**Requirement**
Go through the listing and copy each line that has the string "commands" in it.

**Data for analysis**

-- ==== Sys2Proof/WellFormed.lean ====
section
/-! DEFINITION. Which terms of `Instr` are commands of the device: the conditions that the types of the operands do not carry. -/

namespace Sys2Proof

/-- A whole frame's payload is at most 96 bytes long (R157). -/
def Frame.wf (f : Frame) : Bool := decide (f.payload.length ≤ Machine.maxPayload)

/-- The reads taken during a JET TALLY of `n` payload bytes: each between two records of 10 bytes, and in order (R93). -/
def tallyReadsOk (n : Nat) (reads : List TallyRead) : Bool :=
  reads.all (fun r => decide (1 ≤ r.after ∧ 10 * r.after < n) && r.frame.wf) &&
    decide (reads.Pairwise fun a b => a.after ≤ b.after)

/-- A reply that the device has read whole has the fixed length of some op (section 12.4). -/
def ReplyLine.wf : ReplyLine → Bool
  | .asSent => true
  | .read bytes => [22, 10, 6, 3, 4].contains bytes.length

/-- No slot is named twice among the cartridges that gained power, and each sits at a presence line that is low. -/
def ResetLines.wf (l : ResetLines) : Bool :=
  decide (l.powered.map Prod.fst).Nodup && l.powered.all fun p => l.presenceLow.getLsbD p.1.val

/-- The well-formed commands. -/
def Instr.wf : Instr → Bool
  | .nop f | .readLevels f | .readEvents f | .setMask f | .flush f | .gateAck f | .readSlot f
  | .readHistory f | .setMetering f | .setThresholds f | .setPolicy f | .setGrace f | .checkSlot f | .forceGate f
  | .acceptSuspect f | .lamp f | .setWakeMask f | .setAudit f | .provisionKeys f | .standby f | .wake f
  | .resetPart f => f.wf
  | .jetTally t => t.frame.wf && tallyReadsOk t.frame.payload.length t.reads
  | .framing _ received => Machine.discardedFrame received
  | .unknown code f => f.wf && !Machine.commandCodes.contains code
  | .powerOn l | .resetPin l => l.wf
  | .replyReceived reply _ => reply.wf
  | .fallingEdge _ _ | .risingEdge _ | .settleExpiry _ | .removalExpiry _ | .supplyLow | .supplyNormal | .stroke _
  | .valveMillisecond _ | .trailingEdge _ | .serviceLineLevel _ _ | .auditExpiry | .lampFrameBoundary
  | .locateExpiry _ | .graceExpiry _ | .attention | .grant _ | .readySignal | .replyWindowExpiry
  | .retrySpacingExpiry _ | .scanEnds _ | .storeWriteStart | .storeWriteComplete _ | .resetPartActs _
  | .enterStandby | .tickCountAdvance | .sealSenseBroken _ | .sbDatLevelChange _ => true

end Sys2Proof
end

**Reply to the exercise**
/-! DEFINITION. Which terms of `Instr` are commands of the device: the conditions that the types of the operands do not carry. -/
/-- The well-formed commands. -/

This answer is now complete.